Write out again, exactly, the lines below starting at the one with "t, exec .resetAssert" and ending at the one with "a PFAIL, before".

== SUPPLIED RECORDS

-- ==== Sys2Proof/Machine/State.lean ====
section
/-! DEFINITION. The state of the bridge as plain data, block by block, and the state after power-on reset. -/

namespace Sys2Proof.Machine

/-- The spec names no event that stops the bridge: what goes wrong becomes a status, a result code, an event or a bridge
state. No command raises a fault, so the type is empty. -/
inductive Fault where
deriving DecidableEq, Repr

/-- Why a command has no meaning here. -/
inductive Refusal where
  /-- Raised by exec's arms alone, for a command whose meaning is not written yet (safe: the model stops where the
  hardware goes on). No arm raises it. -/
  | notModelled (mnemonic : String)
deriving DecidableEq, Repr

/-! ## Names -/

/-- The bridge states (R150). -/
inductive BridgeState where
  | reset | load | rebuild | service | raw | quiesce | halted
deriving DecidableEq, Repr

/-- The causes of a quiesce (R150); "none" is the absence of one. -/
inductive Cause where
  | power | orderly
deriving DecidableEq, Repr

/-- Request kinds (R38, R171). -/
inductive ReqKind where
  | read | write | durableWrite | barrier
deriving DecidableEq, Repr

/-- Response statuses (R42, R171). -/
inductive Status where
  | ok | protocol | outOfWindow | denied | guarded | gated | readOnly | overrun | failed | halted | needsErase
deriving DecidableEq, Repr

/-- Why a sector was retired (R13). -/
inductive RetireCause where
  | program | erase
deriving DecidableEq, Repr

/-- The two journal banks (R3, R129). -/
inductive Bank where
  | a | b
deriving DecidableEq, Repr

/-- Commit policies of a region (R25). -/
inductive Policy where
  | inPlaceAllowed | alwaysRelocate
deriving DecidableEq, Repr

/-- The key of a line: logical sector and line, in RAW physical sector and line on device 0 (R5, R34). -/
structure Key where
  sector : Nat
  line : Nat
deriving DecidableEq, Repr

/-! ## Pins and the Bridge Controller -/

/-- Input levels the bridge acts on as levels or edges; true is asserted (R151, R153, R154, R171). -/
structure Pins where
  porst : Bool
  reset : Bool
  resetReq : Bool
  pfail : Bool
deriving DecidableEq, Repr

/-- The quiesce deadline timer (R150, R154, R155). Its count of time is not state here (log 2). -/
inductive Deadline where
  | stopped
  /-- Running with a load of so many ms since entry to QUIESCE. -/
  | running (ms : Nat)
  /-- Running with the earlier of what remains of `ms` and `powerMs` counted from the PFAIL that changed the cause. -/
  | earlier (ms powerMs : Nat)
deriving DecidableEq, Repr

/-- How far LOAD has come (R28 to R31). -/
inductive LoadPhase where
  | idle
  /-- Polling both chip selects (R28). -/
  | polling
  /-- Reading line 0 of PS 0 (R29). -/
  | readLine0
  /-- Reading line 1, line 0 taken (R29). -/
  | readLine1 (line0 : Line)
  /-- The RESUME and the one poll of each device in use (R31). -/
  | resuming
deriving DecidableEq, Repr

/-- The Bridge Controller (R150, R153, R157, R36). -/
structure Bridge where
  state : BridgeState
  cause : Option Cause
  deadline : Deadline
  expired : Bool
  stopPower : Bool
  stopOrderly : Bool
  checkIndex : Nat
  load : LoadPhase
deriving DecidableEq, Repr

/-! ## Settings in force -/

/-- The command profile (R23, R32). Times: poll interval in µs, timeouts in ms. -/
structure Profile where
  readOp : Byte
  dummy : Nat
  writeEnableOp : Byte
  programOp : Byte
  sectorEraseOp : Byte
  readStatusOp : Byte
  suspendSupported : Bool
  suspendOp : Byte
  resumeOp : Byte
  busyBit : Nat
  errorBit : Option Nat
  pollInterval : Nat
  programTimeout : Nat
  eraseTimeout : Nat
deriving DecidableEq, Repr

====
== SUPPLIED RECORDS

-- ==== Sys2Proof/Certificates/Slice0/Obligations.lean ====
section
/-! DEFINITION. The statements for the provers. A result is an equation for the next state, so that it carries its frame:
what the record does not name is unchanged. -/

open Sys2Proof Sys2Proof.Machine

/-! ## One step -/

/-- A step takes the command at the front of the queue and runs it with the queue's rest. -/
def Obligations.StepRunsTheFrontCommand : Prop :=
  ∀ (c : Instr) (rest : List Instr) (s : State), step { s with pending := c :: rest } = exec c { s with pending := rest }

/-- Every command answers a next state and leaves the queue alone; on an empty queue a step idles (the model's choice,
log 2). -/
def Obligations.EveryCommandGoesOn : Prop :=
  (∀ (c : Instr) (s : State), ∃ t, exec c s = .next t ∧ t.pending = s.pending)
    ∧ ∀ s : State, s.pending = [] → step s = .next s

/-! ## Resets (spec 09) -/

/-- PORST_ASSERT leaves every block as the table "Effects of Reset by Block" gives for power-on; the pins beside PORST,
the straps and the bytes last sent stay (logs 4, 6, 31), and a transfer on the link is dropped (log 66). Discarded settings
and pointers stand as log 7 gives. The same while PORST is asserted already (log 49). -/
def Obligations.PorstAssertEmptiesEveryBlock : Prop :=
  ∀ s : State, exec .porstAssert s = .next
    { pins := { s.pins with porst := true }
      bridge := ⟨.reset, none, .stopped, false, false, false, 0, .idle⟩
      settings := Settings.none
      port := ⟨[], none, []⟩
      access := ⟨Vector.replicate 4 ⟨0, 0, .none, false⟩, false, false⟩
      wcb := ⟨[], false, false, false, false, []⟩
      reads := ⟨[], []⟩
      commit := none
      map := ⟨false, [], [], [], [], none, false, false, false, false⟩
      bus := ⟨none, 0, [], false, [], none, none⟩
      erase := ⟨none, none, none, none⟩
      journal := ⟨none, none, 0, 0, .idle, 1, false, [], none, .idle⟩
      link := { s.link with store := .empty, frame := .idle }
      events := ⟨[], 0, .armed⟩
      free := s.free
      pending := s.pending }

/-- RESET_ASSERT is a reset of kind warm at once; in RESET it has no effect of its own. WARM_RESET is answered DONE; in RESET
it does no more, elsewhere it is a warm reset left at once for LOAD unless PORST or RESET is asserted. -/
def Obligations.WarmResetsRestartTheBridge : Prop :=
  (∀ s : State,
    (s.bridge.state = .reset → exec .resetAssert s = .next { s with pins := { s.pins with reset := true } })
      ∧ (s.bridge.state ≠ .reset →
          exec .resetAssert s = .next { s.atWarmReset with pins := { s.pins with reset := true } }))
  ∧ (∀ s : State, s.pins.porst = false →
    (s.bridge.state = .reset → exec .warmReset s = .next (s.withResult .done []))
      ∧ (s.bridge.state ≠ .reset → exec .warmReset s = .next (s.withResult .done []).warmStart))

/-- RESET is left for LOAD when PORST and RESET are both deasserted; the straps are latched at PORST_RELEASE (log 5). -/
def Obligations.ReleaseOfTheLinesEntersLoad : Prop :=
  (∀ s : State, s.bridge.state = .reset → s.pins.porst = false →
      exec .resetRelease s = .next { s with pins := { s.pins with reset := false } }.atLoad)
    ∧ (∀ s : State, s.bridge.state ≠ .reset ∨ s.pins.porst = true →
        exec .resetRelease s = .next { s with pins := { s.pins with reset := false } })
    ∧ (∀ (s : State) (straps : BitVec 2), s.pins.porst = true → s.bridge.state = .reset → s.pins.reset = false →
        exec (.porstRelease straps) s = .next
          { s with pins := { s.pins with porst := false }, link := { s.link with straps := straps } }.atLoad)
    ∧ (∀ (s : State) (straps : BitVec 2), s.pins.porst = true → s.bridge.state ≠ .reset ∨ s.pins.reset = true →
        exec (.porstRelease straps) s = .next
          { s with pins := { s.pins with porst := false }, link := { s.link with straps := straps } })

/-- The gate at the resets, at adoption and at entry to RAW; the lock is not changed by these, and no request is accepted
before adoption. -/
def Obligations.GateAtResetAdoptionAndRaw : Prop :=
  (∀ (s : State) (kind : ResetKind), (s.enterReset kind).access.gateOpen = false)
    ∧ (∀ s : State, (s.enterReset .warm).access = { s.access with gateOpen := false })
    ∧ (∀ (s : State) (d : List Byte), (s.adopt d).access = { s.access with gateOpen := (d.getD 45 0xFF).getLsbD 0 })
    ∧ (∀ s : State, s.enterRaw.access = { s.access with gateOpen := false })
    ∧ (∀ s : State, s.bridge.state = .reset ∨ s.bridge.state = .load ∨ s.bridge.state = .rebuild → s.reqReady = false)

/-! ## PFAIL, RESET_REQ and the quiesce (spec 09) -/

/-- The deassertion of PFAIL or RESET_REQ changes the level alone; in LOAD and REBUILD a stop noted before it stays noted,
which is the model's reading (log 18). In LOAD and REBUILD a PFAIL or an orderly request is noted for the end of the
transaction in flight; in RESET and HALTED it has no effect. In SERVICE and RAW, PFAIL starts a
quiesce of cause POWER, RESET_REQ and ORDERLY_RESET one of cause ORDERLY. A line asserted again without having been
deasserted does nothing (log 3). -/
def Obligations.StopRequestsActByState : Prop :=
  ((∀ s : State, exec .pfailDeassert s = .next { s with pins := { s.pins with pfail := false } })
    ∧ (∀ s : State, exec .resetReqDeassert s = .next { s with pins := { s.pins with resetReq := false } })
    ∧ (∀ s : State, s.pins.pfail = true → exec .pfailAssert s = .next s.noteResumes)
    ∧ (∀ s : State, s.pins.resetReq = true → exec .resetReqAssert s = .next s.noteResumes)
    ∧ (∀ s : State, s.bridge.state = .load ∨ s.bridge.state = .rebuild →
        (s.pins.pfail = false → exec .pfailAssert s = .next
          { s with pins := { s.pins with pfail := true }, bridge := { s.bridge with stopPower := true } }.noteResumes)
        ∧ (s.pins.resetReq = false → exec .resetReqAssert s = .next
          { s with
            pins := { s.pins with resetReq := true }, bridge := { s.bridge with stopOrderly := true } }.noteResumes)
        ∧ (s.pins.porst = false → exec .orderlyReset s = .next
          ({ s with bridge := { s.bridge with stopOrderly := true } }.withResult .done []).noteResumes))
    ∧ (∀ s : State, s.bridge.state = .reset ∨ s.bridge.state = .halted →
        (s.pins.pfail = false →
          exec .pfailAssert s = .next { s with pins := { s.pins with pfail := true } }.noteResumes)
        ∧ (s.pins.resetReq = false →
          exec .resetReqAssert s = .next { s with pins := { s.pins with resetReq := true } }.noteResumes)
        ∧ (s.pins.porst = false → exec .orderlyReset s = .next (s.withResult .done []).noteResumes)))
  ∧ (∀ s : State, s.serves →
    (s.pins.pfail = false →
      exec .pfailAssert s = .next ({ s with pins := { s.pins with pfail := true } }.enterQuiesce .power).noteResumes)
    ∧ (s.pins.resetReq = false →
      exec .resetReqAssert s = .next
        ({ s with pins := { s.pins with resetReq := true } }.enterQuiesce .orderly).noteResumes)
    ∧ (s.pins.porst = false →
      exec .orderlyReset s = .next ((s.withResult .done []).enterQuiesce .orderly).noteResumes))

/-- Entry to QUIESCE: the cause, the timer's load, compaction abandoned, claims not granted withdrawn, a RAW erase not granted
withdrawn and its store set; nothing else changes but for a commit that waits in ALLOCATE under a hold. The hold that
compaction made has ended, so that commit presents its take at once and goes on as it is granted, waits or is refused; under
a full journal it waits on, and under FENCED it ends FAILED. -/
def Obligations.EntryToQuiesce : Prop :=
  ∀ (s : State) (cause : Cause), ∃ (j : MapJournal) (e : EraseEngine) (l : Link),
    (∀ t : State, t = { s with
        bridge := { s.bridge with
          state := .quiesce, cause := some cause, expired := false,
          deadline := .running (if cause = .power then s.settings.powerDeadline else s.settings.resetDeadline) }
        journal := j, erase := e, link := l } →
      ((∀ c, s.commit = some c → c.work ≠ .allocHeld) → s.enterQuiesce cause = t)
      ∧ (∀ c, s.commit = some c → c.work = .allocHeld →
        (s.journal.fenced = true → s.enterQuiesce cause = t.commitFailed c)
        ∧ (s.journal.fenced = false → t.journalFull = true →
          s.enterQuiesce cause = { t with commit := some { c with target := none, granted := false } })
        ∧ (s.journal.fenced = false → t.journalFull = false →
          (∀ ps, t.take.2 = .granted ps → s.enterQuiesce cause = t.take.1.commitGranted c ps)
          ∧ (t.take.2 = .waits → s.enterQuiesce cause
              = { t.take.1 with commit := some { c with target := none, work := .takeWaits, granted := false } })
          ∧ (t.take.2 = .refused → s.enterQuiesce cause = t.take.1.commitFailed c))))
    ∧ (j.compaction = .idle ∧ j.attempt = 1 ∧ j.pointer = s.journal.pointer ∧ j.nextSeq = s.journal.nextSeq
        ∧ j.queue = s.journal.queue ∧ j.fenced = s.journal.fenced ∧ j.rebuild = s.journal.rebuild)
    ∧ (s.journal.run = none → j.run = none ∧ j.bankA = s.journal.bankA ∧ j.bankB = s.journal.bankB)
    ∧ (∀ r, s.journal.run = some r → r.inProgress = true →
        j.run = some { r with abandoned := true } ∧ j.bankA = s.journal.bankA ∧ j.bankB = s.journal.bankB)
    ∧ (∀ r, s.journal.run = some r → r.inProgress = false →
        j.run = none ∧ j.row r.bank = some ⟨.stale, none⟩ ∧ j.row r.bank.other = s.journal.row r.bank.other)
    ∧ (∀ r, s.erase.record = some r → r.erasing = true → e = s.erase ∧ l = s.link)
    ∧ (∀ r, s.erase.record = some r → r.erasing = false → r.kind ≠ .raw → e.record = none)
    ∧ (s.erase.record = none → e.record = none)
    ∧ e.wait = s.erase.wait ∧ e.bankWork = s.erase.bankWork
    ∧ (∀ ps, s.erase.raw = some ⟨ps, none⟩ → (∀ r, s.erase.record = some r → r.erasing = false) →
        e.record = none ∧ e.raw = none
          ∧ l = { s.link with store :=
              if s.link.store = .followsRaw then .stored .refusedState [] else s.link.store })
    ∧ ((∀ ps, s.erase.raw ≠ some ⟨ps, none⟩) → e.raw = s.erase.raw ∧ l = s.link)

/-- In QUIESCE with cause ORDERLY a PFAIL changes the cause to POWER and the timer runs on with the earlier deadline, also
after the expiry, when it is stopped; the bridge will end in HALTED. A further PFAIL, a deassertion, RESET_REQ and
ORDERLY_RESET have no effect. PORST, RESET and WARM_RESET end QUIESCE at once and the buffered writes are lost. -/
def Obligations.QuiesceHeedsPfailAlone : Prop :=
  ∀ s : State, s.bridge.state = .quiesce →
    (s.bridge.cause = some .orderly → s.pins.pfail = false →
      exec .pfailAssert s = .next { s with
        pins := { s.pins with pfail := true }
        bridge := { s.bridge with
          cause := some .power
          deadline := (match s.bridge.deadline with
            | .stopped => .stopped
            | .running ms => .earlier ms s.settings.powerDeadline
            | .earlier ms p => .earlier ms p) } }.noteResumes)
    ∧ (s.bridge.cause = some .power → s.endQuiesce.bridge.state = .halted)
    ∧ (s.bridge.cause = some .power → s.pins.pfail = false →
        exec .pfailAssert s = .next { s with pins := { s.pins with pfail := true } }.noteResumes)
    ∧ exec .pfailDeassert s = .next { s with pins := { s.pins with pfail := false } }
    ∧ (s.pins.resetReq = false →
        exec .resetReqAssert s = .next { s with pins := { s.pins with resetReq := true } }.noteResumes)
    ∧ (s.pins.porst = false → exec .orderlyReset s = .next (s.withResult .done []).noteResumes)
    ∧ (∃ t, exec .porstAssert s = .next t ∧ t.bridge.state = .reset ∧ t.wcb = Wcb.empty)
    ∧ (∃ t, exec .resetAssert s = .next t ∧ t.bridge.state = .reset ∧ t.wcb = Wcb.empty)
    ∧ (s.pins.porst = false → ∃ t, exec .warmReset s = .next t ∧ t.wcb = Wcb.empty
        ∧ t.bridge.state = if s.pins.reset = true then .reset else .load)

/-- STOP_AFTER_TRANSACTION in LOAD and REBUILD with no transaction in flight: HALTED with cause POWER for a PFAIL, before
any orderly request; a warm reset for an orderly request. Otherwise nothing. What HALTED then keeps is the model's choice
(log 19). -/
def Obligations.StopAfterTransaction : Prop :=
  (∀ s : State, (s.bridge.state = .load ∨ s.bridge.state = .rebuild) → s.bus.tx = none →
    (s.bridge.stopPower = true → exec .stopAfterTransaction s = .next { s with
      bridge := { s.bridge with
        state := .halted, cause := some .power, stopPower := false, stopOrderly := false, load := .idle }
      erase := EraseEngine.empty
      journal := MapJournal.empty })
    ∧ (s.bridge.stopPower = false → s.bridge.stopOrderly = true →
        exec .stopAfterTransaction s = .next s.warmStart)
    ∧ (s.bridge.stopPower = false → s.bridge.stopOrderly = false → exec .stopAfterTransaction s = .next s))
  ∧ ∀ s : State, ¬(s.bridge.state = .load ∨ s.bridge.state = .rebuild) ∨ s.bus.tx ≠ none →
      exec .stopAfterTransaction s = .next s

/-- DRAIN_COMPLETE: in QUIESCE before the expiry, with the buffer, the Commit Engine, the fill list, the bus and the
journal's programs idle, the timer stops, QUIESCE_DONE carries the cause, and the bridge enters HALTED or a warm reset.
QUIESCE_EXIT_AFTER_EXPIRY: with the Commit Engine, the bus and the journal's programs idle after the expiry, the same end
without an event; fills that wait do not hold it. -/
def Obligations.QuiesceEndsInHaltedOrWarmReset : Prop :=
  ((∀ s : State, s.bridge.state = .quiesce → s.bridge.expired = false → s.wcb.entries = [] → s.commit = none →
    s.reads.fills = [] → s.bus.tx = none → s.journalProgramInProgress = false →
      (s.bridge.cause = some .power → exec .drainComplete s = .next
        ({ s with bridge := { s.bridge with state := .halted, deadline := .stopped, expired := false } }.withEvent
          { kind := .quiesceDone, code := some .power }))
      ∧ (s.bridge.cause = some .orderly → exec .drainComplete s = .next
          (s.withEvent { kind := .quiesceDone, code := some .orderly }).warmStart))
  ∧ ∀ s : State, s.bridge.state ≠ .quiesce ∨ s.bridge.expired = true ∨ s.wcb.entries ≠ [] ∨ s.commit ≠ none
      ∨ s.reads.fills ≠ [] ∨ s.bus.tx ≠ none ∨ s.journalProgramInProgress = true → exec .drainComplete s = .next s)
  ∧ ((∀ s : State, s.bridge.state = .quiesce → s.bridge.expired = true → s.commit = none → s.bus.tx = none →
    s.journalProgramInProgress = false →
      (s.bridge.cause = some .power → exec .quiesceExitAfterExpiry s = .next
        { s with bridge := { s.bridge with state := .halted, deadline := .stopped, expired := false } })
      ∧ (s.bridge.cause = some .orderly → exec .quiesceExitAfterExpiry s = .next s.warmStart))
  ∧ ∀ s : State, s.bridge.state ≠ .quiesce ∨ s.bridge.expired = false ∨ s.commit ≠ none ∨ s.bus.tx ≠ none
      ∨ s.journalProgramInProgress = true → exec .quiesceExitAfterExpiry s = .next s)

====

RESPONSE BOX ::
    ∧ (∃ t, exec .resetAssert s = .next t ∧ t.bridge.state = .reset ∧ t.wcb = Wcb.empty)
    ∧ (s.pins.porst = false → ∃ t, exec .warmReset s = .next t ∧ t.wcb = Wcb.empty
        ∧ t.bridge.state = if s.pins.reset = true then .reset else .load)

/-- STOP_AFTER_TRANSACTION in LOAD and REBUILD with no transaction in flight: HALTED with cause POWER for a PFAIL, before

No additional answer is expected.